### Stored items
____________________

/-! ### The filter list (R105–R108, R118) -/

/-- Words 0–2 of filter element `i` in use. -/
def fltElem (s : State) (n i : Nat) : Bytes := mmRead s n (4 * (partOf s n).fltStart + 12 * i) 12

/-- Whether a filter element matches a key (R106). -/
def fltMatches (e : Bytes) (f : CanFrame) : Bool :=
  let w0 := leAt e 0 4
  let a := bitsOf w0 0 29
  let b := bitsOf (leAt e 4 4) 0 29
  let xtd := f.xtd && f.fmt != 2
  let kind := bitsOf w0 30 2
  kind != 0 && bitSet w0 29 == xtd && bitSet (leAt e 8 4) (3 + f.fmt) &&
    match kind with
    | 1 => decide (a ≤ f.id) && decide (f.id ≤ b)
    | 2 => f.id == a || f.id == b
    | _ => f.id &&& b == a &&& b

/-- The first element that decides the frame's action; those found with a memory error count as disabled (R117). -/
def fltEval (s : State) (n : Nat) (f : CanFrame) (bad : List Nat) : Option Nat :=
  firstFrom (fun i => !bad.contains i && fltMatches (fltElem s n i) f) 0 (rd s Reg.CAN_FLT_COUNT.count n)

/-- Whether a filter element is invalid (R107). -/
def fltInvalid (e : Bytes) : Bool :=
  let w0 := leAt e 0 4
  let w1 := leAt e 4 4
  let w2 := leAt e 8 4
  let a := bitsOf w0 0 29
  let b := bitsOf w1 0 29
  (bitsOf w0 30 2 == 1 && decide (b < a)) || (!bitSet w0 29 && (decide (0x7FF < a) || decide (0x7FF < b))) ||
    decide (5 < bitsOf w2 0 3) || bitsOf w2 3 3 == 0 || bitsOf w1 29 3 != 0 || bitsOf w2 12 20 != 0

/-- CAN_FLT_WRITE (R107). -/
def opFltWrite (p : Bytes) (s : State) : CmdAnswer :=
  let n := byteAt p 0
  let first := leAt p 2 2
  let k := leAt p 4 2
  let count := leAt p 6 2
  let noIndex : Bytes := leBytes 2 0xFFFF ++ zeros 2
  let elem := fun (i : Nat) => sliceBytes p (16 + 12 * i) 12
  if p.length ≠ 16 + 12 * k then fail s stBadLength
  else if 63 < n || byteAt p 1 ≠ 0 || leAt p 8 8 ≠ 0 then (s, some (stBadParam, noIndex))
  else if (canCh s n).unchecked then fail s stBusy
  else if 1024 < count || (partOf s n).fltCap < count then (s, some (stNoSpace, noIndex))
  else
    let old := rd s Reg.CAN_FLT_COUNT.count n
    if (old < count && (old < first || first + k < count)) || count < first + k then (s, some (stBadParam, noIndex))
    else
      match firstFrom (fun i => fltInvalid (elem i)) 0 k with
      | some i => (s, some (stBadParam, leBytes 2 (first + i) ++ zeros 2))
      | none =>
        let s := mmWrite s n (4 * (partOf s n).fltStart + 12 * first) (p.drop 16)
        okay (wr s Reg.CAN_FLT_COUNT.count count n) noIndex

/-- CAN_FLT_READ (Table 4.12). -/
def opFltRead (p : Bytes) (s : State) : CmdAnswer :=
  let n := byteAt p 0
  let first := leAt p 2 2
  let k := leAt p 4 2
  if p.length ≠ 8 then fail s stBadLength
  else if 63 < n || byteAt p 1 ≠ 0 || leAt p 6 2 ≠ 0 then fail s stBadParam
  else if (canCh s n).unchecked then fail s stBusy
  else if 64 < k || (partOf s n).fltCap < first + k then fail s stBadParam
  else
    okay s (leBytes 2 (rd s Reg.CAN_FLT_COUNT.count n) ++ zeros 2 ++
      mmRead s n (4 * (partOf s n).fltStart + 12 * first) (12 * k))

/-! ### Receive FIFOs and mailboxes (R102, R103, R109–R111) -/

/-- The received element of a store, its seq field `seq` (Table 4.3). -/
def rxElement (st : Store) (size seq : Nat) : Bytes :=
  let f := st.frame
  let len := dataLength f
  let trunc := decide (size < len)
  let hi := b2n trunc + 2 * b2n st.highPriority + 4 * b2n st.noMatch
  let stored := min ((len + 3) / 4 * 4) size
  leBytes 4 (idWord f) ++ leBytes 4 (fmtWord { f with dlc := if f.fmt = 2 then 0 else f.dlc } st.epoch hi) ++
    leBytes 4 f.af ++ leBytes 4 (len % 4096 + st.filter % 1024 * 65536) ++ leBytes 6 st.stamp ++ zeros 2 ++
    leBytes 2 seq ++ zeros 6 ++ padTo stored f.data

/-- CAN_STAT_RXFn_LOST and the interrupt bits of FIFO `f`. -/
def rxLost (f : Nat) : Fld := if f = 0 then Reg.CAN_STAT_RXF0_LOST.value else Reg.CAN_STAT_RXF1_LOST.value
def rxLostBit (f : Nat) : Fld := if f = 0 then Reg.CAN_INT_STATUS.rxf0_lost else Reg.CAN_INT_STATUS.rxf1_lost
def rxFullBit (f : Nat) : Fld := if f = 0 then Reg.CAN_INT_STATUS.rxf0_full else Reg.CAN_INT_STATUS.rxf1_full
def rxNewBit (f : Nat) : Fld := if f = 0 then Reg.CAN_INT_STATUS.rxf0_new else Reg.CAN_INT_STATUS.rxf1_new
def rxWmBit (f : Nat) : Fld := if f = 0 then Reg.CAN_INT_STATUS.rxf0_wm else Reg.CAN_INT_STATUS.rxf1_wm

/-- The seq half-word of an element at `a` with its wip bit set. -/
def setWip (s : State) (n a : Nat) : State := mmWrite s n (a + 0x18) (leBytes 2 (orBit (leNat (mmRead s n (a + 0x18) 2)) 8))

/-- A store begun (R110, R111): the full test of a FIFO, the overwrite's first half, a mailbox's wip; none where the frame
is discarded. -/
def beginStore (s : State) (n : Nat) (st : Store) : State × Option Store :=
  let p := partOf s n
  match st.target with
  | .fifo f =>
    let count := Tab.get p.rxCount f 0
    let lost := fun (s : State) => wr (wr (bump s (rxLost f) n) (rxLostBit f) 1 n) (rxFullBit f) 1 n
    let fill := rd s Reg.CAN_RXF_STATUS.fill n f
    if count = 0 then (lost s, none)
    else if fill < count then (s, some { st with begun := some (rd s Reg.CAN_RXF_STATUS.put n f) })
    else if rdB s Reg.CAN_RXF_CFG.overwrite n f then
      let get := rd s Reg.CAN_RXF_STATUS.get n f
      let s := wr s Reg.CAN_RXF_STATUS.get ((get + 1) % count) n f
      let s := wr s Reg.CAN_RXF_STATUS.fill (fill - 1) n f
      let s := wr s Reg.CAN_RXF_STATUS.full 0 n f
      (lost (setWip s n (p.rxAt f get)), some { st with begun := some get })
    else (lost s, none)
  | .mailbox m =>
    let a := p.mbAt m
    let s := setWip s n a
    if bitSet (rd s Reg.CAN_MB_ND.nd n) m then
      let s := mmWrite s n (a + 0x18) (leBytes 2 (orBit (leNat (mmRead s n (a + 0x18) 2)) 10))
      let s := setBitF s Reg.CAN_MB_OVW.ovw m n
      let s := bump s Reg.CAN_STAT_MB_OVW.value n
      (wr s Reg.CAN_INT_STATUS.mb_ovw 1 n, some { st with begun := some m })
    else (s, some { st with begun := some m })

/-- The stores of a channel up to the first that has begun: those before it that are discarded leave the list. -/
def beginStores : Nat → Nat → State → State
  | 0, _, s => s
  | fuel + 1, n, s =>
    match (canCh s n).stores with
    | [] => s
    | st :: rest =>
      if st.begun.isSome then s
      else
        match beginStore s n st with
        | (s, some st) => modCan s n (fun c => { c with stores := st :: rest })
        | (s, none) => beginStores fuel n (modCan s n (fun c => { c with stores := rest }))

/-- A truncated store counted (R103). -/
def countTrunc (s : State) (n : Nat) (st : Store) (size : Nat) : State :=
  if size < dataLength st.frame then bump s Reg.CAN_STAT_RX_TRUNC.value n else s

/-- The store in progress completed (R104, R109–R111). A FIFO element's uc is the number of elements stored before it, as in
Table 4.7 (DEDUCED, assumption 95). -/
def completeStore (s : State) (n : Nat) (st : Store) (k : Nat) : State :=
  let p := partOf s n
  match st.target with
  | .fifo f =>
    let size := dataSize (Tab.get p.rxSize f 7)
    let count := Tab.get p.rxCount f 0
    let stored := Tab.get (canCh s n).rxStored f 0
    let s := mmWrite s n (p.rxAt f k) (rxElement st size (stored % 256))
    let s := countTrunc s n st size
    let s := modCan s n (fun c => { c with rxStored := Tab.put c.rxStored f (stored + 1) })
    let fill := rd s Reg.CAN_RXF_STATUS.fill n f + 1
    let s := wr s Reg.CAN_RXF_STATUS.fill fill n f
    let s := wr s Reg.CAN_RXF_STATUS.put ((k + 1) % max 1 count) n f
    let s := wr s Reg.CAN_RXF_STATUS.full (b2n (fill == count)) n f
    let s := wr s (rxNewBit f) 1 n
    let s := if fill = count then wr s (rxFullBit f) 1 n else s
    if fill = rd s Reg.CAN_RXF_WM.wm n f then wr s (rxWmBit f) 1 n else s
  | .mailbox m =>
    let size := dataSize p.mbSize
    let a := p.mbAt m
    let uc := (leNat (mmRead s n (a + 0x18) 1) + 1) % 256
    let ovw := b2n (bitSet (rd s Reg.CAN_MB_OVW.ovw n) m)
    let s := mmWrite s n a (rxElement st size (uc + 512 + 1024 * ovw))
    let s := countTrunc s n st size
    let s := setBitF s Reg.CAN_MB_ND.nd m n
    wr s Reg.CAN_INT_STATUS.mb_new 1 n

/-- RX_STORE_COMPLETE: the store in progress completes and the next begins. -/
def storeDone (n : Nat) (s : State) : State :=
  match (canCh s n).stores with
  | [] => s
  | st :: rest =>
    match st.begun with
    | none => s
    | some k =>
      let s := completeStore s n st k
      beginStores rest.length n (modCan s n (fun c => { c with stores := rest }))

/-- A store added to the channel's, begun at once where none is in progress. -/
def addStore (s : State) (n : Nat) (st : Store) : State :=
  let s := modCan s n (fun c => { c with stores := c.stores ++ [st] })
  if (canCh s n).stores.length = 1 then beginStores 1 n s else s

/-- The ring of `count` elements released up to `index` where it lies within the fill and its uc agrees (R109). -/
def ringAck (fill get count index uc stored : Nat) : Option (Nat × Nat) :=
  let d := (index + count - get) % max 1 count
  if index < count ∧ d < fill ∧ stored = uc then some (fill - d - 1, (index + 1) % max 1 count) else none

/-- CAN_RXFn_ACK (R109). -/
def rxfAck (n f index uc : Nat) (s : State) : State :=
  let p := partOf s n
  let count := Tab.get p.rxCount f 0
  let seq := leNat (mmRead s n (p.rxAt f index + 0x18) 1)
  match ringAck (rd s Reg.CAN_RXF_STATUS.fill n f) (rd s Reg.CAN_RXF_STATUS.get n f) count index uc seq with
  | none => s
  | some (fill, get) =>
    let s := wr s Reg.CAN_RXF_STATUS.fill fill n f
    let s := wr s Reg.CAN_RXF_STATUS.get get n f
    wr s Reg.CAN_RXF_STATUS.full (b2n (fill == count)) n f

____________________

### WORK TO COMPLETE
Using the entries above, copy out all lines that contain the string "rxLostBit".

### SOLUTION FOR THIS PROBLEM
def rxLostBit (f : Nat) : Fld := if f = 0 then Reg.CAN_INT_STATUS.rxf0_lost else Reg.CAN_INT_STATUS.rxf1_lost
    let lost := fun (s : State) => wr (wr (bump s (rxLost f) n) (rxLostBit f) 1 n) (rxFullBit f) 1 n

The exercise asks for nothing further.